# What is needed
Your answer must consist of exactly the lines below, starting with the line with "def secInt := regAddr bSEC 0x8" and going on through the line with "pages := tdrop", and nothing else.

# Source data
=== Begin Enclosure ===

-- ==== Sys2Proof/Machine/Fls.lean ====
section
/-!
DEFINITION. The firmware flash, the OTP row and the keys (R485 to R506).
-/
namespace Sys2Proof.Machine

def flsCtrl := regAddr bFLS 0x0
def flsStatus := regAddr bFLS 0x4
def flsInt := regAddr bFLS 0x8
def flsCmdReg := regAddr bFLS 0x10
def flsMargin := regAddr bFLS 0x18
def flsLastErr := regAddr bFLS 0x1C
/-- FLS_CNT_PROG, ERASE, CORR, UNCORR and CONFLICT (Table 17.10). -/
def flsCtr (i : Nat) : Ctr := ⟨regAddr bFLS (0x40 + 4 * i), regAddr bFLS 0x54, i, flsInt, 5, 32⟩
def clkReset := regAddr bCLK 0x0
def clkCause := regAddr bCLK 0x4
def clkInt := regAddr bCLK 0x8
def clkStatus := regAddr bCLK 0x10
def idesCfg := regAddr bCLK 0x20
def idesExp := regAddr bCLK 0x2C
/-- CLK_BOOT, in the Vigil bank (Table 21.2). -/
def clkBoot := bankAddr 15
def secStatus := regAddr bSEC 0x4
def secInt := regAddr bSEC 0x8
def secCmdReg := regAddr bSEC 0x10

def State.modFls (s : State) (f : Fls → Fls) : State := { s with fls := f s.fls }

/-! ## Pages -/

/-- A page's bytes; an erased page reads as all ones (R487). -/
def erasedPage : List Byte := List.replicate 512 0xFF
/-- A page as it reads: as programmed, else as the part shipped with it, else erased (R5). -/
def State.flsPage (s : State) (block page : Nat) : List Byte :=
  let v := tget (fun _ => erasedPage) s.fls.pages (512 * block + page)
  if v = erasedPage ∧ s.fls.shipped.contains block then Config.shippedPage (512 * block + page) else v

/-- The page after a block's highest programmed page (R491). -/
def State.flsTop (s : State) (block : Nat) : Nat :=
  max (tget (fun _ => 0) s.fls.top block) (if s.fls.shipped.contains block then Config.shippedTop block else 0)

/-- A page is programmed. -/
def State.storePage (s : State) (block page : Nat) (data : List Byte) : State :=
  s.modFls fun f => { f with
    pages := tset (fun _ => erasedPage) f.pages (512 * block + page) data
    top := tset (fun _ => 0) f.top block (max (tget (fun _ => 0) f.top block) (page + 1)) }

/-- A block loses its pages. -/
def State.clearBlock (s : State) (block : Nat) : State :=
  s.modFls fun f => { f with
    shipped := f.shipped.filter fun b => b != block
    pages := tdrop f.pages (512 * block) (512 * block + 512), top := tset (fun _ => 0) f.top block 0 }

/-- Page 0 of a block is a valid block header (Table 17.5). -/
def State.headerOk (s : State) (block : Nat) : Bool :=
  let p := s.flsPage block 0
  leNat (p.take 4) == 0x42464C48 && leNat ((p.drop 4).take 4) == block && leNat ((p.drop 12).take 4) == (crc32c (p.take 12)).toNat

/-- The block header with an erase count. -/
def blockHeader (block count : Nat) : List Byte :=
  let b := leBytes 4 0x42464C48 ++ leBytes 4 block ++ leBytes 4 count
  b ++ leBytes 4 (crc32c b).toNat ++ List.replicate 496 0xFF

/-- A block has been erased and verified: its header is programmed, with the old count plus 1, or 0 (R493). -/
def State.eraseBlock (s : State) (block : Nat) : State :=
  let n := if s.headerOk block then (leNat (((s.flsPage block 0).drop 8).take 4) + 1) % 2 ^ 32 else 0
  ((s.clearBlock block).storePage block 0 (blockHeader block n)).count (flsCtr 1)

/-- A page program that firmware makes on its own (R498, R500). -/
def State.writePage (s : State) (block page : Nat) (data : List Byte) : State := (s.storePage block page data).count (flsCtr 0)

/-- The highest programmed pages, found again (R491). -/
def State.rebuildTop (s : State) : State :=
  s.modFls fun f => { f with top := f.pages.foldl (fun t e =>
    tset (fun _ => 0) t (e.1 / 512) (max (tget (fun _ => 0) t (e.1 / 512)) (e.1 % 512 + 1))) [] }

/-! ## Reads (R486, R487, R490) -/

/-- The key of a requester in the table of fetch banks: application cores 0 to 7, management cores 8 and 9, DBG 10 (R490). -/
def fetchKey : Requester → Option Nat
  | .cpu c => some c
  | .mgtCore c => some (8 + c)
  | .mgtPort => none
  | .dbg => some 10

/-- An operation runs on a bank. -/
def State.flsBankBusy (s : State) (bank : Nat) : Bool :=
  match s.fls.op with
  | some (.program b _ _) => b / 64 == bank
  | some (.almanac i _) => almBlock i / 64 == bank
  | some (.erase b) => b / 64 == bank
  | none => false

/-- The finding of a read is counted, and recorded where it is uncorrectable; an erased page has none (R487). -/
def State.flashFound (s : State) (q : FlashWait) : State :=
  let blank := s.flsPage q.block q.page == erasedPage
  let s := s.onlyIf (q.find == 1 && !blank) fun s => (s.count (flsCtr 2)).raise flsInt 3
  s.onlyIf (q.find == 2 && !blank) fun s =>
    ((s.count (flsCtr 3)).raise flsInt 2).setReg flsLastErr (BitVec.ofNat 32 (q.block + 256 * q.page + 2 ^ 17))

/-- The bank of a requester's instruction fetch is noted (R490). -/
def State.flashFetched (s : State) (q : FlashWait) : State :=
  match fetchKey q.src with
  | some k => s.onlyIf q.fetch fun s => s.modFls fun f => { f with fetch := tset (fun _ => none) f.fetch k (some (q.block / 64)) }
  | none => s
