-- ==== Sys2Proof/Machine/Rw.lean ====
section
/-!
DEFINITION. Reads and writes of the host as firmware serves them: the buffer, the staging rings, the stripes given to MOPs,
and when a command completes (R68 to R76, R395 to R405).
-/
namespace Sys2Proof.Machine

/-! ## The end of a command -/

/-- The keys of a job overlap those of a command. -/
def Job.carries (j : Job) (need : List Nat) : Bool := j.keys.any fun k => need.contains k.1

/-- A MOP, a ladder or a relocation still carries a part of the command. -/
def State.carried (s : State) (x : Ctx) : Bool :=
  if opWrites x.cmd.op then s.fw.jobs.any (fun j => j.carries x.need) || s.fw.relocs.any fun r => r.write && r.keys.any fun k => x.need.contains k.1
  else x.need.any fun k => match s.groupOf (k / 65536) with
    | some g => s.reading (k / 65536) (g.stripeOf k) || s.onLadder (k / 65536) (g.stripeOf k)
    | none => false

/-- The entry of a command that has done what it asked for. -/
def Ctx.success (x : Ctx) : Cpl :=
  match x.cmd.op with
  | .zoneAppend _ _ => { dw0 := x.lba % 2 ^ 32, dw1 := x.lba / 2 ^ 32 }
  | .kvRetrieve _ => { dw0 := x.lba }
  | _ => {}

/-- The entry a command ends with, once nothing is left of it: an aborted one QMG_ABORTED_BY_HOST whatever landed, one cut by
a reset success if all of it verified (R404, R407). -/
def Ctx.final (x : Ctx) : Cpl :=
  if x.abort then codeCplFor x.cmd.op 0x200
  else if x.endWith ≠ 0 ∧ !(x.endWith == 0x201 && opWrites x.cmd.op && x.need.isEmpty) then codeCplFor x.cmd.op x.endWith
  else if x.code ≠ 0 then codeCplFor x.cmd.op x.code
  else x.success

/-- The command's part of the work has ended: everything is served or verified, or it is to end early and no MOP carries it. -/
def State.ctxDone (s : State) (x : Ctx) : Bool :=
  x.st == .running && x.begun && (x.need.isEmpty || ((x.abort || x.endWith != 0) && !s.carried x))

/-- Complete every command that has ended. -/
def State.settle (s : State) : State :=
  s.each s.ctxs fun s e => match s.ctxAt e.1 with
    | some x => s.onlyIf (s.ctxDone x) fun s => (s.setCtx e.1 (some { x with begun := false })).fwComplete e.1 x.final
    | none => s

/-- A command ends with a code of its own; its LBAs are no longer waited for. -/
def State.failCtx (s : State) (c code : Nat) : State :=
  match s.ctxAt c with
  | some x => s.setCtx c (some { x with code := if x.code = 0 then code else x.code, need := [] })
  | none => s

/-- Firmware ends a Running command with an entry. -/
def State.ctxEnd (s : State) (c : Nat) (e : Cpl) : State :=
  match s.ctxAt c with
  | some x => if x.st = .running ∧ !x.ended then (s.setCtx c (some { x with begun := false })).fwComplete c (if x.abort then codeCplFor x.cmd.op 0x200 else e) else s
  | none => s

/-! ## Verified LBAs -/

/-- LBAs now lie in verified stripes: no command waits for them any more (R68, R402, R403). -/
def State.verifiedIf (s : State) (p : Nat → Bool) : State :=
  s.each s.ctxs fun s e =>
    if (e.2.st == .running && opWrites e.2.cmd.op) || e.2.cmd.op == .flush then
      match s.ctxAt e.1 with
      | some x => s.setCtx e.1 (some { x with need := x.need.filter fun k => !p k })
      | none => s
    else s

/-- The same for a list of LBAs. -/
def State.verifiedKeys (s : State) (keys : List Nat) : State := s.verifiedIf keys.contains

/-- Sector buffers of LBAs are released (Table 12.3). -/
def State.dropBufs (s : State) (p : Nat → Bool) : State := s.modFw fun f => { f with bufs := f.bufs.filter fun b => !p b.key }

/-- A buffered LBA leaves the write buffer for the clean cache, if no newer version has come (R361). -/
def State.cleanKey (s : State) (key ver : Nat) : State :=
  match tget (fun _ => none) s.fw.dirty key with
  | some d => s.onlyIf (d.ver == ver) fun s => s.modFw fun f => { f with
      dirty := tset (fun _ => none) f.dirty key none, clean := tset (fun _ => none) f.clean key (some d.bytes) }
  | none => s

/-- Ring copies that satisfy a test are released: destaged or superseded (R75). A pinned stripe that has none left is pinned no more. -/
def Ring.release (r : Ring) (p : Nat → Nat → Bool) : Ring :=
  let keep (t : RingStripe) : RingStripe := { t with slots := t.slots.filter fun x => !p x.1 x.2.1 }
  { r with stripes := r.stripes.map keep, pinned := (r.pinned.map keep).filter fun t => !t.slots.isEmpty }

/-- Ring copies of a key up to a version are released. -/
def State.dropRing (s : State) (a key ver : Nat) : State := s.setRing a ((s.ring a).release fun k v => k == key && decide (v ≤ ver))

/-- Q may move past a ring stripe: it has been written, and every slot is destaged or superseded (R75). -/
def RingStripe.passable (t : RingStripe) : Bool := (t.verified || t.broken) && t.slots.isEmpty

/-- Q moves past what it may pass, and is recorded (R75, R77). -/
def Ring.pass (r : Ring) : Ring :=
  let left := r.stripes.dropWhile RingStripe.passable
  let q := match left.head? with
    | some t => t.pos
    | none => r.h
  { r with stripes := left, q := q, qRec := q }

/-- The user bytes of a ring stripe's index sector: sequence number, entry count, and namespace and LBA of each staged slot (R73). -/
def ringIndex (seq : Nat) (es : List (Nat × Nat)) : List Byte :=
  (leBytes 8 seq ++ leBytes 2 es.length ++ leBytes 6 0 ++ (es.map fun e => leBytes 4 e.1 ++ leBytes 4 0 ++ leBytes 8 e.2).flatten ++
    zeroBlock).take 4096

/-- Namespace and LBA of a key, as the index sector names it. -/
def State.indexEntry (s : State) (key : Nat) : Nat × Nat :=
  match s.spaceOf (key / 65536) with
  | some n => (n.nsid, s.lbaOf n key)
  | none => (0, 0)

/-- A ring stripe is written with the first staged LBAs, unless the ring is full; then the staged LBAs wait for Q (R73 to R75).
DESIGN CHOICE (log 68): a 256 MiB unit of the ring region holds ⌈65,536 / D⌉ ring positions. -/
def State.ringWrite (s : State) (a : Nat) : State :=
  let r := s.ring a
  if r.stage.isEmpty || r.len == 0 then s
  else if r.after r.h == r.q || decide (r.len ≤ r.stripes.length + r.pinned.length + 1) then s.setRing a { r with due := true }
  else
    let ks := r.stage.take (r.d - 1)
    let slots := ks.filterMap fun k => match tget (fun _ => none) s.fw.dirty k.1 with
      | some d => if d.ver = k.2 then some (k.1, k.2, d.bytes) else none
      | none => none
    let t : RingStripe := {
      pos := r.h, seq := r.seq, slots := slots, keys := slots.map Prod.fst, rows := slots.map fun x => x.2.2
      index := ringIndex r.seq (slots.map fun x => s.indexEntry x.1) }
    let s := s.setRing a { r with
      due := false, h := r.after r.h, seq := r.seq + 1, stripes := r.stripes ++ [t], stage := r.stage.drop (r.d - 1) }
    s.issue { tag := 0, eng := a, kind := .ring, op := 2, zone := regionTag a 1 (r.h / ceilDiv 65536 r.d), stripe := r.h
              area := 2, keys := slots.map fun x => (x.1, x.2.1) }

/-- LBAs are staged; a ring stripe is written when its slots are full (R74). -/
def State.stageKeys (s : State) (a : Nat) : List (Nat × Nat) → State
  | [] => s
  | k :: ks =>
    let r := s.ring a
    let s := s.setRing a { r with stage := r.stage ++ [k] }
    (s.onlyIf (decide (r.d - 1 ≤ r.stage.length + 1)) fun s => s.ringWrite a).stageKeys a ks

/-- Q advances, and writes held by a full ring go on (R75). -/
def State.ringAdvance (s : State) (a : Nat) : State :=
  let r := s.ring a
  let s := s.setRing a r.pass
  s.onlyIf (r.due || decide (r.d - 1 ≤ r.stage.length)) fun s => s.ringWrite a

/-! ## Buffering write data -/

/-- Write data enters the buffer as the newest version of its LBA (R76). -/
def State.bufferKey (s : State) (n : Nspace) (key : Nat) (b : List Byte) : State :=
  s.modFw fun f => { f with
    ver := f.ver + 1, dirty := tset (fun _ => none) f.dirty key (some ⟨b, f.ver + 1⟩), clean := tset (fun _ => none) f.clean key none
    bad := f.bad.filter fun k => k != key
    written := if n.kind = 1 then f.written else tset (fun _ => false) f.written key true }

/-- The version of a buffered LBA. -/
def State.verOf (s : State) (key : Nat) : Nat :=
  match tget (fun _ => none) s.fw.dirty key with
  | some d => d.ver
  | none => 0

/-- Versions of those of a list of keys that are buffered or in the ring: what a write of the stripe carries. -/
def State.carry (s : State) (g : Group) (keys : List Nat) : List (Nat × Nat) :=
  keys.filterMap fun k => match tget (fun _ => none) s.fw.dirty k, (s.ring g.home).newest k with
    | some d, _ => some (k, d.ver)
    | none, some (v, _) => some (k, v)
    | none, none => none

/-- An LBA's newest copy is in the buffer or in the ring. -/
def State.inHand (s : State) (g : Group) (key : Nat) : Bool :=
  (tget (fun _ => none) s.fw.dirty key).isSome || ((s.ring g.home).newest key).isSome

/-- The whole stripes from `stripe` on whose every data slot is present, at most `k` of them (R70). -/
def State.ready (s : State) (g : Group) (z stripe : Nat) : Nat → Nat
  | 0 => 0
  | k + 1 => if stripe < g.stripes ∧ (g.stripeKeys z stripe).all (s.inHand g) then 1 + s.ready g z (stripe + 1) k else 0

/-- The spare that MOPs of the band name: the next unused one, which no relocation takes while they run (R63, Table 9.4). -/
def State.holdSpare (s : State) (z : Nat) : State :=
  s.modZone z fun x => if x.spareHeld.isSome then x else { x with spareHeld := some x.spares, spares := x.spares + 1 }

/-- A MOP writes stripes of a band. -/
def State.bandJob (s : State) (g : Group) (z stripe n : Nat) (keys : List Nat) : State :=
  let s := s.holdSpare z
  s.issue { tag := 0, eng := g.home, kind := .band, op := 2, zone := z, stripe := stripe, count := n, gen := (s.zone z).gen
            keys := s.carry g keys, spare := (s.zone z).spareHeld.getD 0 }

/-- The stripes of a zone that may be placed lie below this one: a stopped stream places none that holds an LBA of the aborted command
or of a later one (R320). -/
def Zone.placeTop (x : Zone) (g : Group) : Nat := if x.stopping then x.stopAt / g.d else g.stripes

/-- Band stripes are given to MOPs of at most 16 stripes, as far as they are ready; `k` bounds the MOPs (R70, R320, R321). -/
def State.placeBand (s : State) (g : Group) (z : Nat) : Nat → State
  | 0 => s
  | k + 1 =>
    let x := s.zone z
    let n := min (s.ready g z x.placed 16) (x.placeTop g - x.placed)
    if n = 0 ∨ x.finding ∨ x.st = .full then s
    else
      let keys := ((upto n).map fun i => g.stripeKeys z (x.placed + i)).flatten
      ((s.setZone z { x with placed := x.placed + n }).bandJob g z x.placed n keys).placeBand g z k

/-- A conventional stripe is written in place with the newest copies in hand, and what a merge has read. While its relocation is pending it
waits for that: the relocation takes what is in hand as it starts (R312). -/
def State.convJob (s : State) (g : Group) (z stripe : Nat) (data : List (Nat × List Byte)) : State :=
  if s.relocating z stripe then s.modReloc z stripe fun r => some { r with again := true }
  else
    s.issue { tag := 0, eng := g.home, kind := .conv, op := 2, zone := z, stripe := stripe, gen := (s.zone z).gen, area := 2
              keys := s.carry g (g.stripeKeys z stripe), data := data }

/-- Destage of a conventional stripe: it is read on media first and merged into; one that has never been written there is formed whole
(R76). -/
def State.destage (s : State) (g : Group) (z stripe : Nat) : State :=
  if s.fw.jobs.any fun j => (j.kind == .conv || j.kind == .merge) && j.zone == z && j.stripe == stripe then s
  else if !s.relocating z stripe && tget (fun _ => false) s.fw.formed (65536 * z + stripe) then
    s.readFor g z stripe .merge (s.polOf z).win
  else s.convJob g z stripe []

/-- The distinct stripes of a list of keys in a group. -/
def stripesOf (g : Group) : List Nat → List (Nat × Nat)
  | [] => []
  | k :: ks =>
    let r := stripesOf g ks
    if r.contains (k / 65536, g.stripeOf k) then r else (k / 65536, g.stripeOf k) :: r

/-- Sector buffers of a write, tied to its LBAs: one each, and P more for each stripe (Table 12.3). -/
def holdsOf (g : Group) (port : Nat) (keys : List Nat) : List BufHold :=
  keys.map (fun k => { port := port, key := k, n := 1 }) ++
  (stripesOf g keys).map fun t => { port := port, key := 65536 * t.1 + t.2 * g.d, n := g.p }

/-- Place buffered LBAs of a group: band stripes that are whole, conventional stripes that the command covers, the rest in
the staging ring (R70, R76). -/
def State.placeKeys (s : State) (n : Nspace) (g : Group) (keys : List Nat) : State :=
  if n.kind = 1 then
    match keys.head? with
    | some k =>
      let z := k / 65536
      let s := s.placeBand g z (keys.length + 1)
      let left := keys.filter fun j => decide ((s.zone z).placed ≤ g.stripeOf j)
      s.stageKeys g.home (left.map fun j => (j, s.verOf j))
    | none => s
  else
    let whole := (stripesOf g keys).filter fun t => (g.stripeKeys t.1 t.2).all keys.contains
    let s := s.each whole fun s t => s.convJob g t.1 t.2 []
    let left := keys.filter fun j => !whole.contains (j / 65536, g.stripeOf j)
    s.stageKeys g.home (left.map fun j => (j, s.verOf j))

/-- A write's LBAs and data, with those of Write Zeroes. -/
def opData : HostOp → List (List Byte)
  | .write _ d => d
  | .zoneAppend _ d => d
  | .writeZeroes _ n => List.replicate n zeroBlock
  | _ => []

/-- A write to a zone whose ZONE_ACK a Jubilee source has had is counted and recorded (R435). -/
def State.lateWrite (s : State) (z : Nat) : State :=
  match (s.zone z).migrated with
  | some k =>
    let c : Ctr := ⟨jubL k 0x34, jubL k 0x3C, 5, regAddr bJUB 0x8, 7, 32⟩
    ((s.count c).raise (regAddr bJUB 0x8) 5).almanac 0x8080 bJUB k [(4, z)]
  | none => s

=== End Enclosure ===

# Task output
def secInt := regAddr bSEC 0x8
def secCmdReg := regAddr bSEC 0x10

def State.modFls (s : State) (f : Fls → Fls) : State := { s with fls := f s.fls }

/-! ## Pages -/

/-- A page's bytes; an erased page reads as all ones (R487). -/
def erasedPage : List Byte := List.replicate 512 0xFF
/-- A page as it reads: as programmed, else as the part shipped with it, else erased (R5). -/
def State.flsPage (s : State) (block page : Nat) : List Byte :=
  let v := tget (fun _ => erasedPage) s.fls.pages (512 * block + page)
  if v = erasedPage ∧ s.fls.shipped.contains block then Config.shippedPage (512 * block + page) else v

/-- The page after a block's highest programmed page (R491). -/
def State.flsTop (s : State) (block : Nat) : Nat :=
  max (tget (fun _ => 0) s.fls.top block) (if s.fls.shipped.contains block then Config.shippedTop block else 0)

/-- A page is programmed. -/
def State.storePage (s : State) (block page : Nat) (data : List Byte) : State :=
  s.modFls fun f => { f with
    pages := tset (fun _ => erasedPage) f.pages (512 * block + page) data
    top := tset (fun _ => 0) f.top block (max (tget (fun _ => 0) f.top block) (page + 1)) }

/-- A block loses its pages. -/
def State.clearBlock (s : State) (block : Nat) : State :=
  s.modFls fun f => { f with
    shipped := f.shipped.filter fun b => b != block
    pages := tdrop f.pages (512 * block) (512 * block + 512), top := tset (fun _ => 0) f.top block 0 }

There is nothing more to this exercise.